Education: Computers are used in colleges to provide the methods of teaching in different ways. The computer education is very familiar and rapidly increasing the graph of computer students. There are number of methods in which educational institutions can use computer to educate the students. Much computer-based educational softwares are available, which students can learn to read, to count, or to speak a foreign language. Software that combines the thrills of games with real information content is becoming most popular. Some organizations are using information technology in their employee training programs.

Computer Aided Learning (CAL): Computer Aided Learning could be described as the use of information technology to assist in the teaching and enhance learning process. Information

technology may be able to aid us in reducing the time spent on creation and maintenance of teaching materials (power point presentations, Lectures in word documents, Flash media files etc). It is also reducing the administrative load associated with teaching and research. Computer Based Training (CBT): Computer based training is a difficult term to adequately define because it encompasses various modes of instruction and has evolved from the simplest definition, an interactive learning experience between the learner and computer in which the computer provides the majority of the stimulus, the learner must respond, and the computer analyzes the response and provides feedback to the learner. Computer-based training is about using computers to help train people. It is not necessarily about training people to use computers. Computer based training works, compared with traditional techniques; it can bring many additional benefits to any organization, their training department and their students. For example:

Students can readily acquire new skills at their own pace and at times that do not conflict with their work schedules. Training times can usually be reduced. Retention of course material is usually greater. Interactive, visually stimulating, easily absorbed and easily available material encourages students to undertake training. Planning and timetabling problems can be reduced or eliminated. Essential skills can be taught and refreshed whenever and whenever needed. The quality and consistency of the training material of students, locally or at remote places. Timely and high quality training on demand leads to increased efficiency. Compared to traditional classroom training methods, students using computer based training absorb similar material faster and retain more of the information they are taught.

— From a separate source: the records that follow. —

-- ==== Sys2Proof/Machine/KeySchedule.lean ====
section
/-! DEFINITION. The Key Schedule Generator and the commands `KGEN1` to `KGEN3`, `KGENA` (spec/42_key_schedule.md R150 to
R156). -/

namespace Sys2Proof.Machine

/-- `rol28(x, n) = ((x << n) | (x >> (28 - n))) mod 2^28` (spec/00_scope.md R13). -/
def rol28 (x : KeyHalf) (n : Nat) : KeyHalf := (x <<< n) ||| (x >>> (28 - n))

/-- The rotation schedule `ROT[0..15]` (R152). -/
def rotations : List Nat := [1, 1, 2, 2, 2, 2, 2, 2, 1, 2, 2, 2, 2, 2, 2, 1]

/-- `C = CD[55:28]` (R151). -/
def leftHalf (CD : KeyHalves) : KeyHalf := CD.extractLsb' 28 28

/-- `D = CD[27:0]` (R151). -/
def rightHalf (CD : KeyHalves) : KeyHalf := CD.extractLsb' 0 28

/-- The round keys of the listed rotations, in order (R153): each round rotates the halves that the round before left, and
takes its round key from the rotated halves. -/
def roundKeys : List Nat → KeyHalf → KeyHalf → List RoundKey
  | [], _, _ => []
  | n :: ns, C, D =>
    permute tablePC2 (rol28 C n ++ rol28 D n) :: roundKeys ns (rol28 C n) (rol28 D n)

theorem length_roundKeys (ns : List Nat) (C D : KeyHalf) : (roundKeys ns C D).length = ns.length := by
  induction ns generalizing C D with
  | nil => rfl
  | cons n ns ih => exact congrArg (· + 1) (ih _ _)

/-- The sixteen round keys of the halves `C`, `D` of the split (R153). -/
def scheduleOfHalves (C D : KeyHalf) : KeySchedule :=
  ⟨(roundKeys rotations C D).toArray, List.size_toArray.trans (length_roundKeys _ _ _)⟩

/-- `keysched(K)` (R153): permuted choice 1, the split (R151), and the sixteen rounds. -/
def keysched (K : Block) : KeySchedule :=
  scheduleOfHalves (leftHalf (permute tablePC1 K)) (rightHalf (permute tablePC1 K))

/-- `KS[k] <- keysched(be(KEY[8(k-1) .. 8(k-1)+7]))` and `KVk <- 1` (R155, R236). -/
def State.generateBank (s : State) (k : Slot) : State := (s.setBank k (keysched (s.keyBlock k))).setKv k true

/-! ### The commands: what issuing one does (R155, R156, R234) -/

/-- `KGENA`, 0x10 (R156), within the `CMD` write. -/
def execKgena (s : State) : Result := issueKeyCommand 0x10#8 [.k1, .k2, .k3] s

/-- `KGEN1`, 0x11 (R155), within the `CMD` write. -/
def execKgen1 (s : State) : Result := issueKeyCommand 0x11#8 [.k1] s

/-- `KGEN2`, 0x12 (R155), within the `CMD` write. -/
def execKgen2 (s : State) : Result := issueKeyCommand 0x12#8 [.k2] s

/-- `KGEN3`, 0x13 (R155), within the `CMD` write. -/
def execKgen3 (s : State) : Result := issueKeyCommand 0x13#8 [.k3] s

/-! ### The commands: what the engine's completion step computes (R155, R156, R236) -/

/-- The completion of `KGENA` (R156): all three banks and flags change in the one step. -/
def completeKgena (s : State) : State := (((s.generateBank .k1).generateBank .k2).generateBank .k3).finish

/-- The completion of `KGEN1` (R155). -/
def completeKgen1 (s : State) : State := (s.generateBank .k1).finish

/-- The completion of `KGEN2` (R155). -/
def completeKgen2 (s : State) : State := (s.generateBank .k2).finish

/-- The completion of `KGEN3` (R155). -/
def completeKgen3 (s : State) : State := (s.generateBank .k3).finish

end Sys2Proof.Machine
end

Weather Forecasting: Computer based weather forecasting depends on accurate collection of data from weather stations, airports, satellites, different sensitive devices all around the world. Computer depends on building a model of hot, cold air, dry and humid air interaction, and how this is interactions are effected by land and sea temperature, season and so on. Once this is done, the data is collected on atmospheric phenomena over a region. The computer model then generates a forecast of how the air will change. The necessary parameters can never be

measured with total accuracy and it is impossible to make a perfect representation of all the factors that affect weather. Some businesses, however, are so dependent on the weather that they need constantly updated information. SPARCO weather forecasting department offer analysis of live weather data, and provides help to make business decisions based on weather forecasting.

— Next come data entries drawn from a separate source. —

/-- With BUSY = 0, a write of v to an offset a up to 0x1F goes on; then a reads v, every other offset reads as before,
and KS, DOUT, CMD and STATUS are unchanged. (Rests on R53, R22, R23, R158.) -/
def Obligations.DataWriteStoresOneByte : Prop :=
  ∀ (s : State) (a : Offset) (v : Byte), s.status.busy = false → a ≤ 0x1F#6 →
    ∃ t, memWrite a v s = .next t ∧ memRead t a = v ∧ (∀ b, b ≠ a → memRead t b = memRead s b) ∧
      t.ks = s.ks ∧ t.dout = s.dout ∧ t.cmd = s.cmd ∧ t.status = s.status

/-- For every buffer of eight bytes, be of it is the sum of B[i]*256^(7-i); the byte at offset 0x18 + i is byte i of the
input block, the byte at 8(k-1) + i byte i of key k, and, unless a cipher command is pending, the byte at 0x20 + i
byte i of the output block; DES bit 1 of the input block is bit 7 of the byte at 0x18 and DES bit 64 is bit 0 of the
byte at 0x1F. (States R57.) -/
def Obligations.BlocksAreBigEndian : Prop :=
  (∀ b : Vector Byte 8, (blockOfBytes b).toNat =
    b[0].toNat * 256 ^ 7 + b[1].toNat * 256 ^ 6 + b[2].toNat * 256 ^ 5 + b[3].toNat * 256 ^ 4 +
      b[4].toNat * 256 ^ 3 + b[5].toNat * 256 ^ 2 + b[6].toNat * 256 + b[7].toNat) ∧
  ∀ s : State,
    (∀ i, i < 8 → memRead s (BitVec.ofNat 6 (0x18 + i)) = byteOfBlock s.dinBlock i ∧
      (∀ k : Slot, memRead s (BitVec.ofNat 6 (k.keyBase + i)) = byteOfBlock (s.keyBlock k) i) ∧
      (s.cipherPending = false → memRead s (BitVec.ofNat 6 (0x20 + i)) = byteOfBlock s.doutBlock i)) ∧
    s.dinBlock.getMsbD 0 = (memRead s 0x18#6).getLsbD 7 ∧ s.dinBlock.getMsbD 63 = (memRead s 0x1F#6).getLsbD 0

/-- In the byte that STATUS reads as, bit 0 is BUSY, bit 1 DONE, bits 2 to 4 KV1 to KV3, and bits 7:5 are 0, 1, 2 or 3
for no refusal, ERR_ILLEGAL, ERR_NOKEY, ERR_BUSY; the codes 4 to 7 never occur. (Rests on R27, R29.) -/
def Obligations.StatusByteLayout : Prop :=
  (∀ s : State,
    (memRead s 0x29#6).getLsbD 0 = s.status.busy ∧ (memRead s 0x29#6).getLsbD 1 = s.status.done ∧
    (memRead s 0x29#6).getLsbD 2 = s.valid .k1 ∧ (memRead s 0x29#6).getLsbD 3 = s.valid .k2 ∧
    (memRead s 0x29#6).getLsbD 4 = s.valid .k3 ∧
    (memRead s 0x29#6).extractLsb' 5 3 = s.status.err.code ∧ (memRead s 0x29#6).extractLsb' 5 3 < 4#3) ∧
  ErrCode.none.code = 0#3 ∧ ErrCode.illegal.code = 1#3 ∧ ErrCode.noKey.code = 2#3 ∧ ErrCode.busy.code = 3#3

/-- With BUSY = 1, a write of any byte to an offset up to 0x1F, and a write to CMD of any byte but 0x02, legal or
illegal, goes on to the same state with ERR_BUSY recorded if ERR was 0: the byte is discarded and nothing else
changes. (States R207.) -/
def Obligations.BusyWindowRefusesWrites : Prop :=
  ∀ (s : State) (a : Offset) (v : Byte), s.status.busy = true → (a ≤ 0x1F#6 ∨ a = 0x28#6 ∧ v ≠ 0x02#8) →
    hostStep (.write a v) s = .next { s with status := { s.status with
      err := if s.status.err = .none then .busy else s.status.err } }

Home: Nowadays people have computers at home and it has become a necessity electrical home appliance used in home. Children play games; keep track of the stamp collections, draw pictures, play music, view movies and do some sort of reading and writing according to their needs. A typical domestic system consists of a PC with a relatively small hard disk; printer, modem and DVD-Writer Drive etc. people can utilize computers for keeping records, making home budgets, using electronic mail and internet services to learn and increase their knowledge. The uses of microprocessor technology in manufacturing of electronic home appliances like microwave, air-condition, washing machine, sewing machine etc have completely changed our way of life.